# HOW TO COMPLETE THIS TASK:
Find "if s.bit F.MEM_STATUS_X_UP d then" and "changes, failed. -/" in the records below. Copy the lines holding them and every line between, exactly, and no others.

▼▼▼

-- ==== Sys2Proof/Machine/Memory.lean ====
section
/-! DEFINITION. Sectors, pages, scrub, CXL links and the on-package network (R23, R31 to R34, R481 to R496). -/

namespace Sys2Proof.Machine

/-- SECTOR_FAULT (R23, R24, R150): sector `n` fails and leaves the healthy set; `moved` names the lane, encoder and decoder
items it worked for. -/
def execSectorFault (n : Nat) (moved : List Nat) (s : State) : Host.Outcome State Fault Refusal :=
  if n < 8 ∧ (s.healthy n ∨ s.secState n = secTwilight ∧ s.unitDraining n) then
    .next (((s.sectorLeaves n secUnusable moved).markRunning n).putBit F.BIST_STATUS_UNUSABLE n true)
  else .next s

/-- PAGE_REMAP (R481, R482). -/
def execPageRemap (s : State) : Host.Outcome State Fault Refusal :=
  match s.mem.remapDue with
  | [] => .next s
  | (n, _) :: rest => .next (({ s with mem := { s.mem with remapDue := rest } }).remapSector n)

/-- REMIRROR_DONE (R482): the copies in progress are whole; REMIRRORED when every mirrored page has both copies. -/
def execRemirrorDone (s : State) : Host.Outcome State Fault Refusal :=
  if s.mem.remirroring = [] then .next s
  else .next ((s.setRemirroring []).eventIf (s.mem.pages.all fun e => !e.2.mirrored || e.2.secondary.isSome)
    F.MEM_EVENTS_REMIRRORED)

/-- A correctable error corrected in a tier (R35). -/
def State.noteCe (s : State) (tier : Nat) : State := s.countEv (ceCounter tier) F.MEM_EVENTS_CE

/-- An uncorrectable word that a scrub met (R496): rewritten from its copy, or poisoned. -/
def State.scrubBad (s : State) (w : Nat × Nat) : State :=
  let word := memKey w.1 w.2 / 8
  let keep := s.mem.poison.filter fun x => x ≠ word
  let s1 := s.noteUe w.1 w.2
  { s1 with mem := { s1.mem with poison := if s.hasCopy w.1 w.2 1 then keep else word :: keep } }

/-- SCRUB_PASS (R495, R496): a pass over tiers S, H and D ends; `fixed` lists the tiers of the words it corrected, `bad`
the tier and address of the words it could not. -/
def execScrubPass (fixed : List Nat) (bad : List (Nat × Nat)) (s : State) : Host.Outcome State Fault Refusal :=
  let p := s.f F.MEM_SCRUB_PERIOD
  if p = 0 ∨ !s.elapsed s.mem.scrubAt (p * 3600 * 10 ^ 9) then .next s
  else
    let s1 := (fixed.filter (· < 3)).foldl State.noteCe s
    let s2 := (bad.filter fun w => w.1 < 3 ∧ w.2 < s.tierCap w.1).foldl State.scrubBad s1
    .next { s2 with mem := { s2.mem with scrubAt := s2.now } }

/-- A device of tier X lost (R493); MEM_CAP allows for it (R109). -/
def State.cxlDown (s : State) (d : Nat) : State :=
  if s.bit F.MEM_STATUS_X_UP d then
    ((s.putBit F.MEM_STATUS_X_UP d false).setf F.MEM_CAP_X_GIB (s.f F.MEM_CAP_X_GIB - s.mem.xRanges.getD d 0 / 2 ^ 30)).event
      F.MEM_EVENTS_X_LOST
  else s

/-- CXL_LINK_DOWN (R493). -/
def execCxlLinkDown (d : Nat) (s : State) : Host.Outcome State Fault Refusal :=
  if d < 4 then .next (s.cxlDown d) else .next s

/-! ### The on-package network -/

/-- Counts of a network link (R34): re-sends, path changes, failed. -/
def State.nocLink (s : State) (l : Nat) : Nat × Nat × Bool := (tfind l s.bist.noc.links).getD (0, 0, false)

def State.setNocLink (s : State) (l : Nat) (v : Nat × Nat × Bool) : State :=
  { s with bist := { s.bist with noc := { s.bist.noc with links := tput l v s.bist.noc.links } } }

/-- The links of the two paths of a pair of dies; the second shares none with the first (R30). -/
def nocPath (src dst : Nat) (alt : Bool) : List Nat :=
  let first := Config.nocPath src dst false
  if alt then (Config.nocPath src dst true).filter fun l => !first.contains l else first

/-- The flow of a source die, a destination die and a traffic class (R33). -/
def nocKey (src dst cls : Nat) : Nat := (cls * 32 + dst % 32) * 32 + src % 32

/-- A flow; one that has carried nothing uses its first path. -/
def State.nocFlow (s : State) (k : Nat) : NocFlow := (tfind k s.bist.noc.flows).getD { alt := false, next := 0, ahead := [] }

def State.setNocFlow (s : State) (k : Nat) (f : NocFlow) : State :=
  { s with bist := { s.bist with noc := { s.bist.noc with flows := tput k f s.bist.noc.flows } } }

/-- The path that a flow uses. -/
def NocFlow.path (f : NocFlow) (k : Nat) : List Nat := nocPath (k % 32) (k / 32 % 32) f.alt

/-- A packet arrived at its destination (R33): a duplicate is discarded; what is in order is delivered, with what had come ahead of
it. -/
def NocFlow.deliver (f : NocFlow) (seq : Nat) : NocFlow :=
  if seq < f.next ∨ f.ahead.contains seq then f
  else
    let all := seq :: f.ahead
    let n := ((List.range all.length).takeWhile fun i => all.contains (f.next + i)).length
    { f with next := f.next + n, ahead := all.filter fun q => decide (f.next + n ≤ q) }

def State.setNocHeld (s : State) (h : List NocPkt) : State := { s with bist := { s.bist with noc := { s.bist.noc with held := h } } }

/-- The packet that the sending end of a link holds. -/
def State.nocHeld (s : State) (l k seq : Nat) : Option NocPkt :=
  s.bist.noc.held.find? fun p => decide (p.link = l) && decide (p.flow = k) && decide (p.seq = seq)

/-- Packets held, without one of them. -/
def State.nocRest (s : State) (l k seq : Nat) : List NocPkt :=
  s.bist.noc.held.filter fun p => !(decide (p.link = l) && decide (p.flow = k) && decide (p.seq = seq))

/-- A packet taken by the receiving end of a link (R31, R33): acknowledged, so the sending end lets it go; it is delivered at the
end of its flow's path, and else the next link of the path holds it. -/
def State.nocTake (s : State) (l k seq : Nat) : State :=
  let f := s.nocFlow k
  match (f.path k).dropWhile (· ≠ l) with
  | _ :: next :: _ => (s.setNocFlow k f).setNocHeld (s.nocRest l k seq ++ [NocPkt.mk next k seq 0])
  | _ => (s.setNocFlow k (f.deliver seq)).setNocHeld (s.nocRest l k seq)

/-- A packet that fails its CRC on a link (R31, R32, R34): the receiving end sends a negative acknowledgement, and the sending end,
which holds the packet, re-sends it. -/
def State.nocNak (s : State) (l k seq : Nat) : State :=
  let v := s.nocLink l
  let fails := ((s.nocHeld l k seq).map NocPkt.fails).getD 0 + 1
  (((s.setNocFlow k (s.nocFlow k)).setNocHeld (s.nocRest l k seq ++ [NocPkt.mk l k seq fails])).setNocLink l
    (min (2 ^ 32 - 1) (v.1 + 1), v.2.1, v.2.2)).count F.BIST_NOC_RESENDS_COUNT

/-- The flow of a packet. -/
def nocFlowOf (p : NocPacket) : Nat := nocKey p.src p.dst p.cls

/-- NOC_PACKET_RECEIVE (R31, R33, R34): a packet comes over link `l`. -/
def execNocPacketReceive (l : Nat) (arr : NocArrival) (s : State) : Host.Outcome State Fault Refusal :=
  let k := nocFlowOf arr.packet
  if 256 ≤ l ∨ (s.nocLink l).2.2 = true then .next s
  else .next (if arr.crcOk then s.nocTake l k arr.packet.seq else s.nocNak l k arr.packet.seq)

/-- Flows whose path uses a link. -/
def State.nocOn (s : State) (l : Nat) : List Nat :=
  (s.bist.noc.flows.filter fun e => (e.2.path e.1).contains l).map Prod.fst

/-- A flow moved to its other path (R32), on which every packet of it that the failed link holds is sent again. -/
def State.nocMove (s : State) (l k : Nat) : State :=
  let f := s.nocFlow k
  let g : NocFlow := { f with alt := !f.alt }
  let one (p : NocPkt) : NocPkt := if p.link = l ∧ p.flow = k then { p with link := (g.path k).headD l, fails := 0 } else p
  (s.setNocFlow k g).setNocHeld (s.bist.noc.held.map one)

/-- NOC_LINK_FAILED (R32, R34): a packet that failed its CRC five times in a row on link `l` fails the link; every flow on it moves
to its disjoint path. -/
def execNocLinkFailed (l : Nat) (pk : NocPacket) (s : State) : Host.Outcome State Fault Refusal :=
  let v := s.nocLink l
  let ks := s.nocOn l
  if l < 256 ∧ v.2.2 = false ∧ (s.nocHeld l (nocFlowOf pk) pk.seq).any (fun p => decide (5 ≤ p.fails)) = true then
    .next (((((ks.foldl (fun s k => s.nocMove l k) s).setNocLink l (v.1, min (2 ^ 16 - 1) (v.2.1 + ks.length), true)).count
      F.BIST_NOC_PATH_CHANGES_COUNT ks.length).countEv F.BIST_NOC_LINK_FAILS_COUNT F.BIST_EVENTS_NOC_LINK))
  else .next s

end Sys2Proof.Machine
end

▲▲▲

# ANSWER BOX:
  if s.bit F.MEM_STATUS_X_UP d then
    ((s.putBit F.MEM_STATUS_X_UP d false).setf F.MEM_CAP_X_GIB (s.f F.MEM_CAP_X_GIB - s.mem.xRanges.getD d 0 / 2 ^ 30)).event
      F.MEM_EVENTS_X_LOST
  else s

/-- CXL_LINK_DOWN (R493). -/
def execCxlLinkDown (d : Nat) (s : State) : Host.Outcome State Fault Refusal :=
  if d < 4 then .next (s.cxlDown d) else .next s

/-! ### The on-package network -/

/-- Counts of a network link (R34): re-sends, path changes, failed. -/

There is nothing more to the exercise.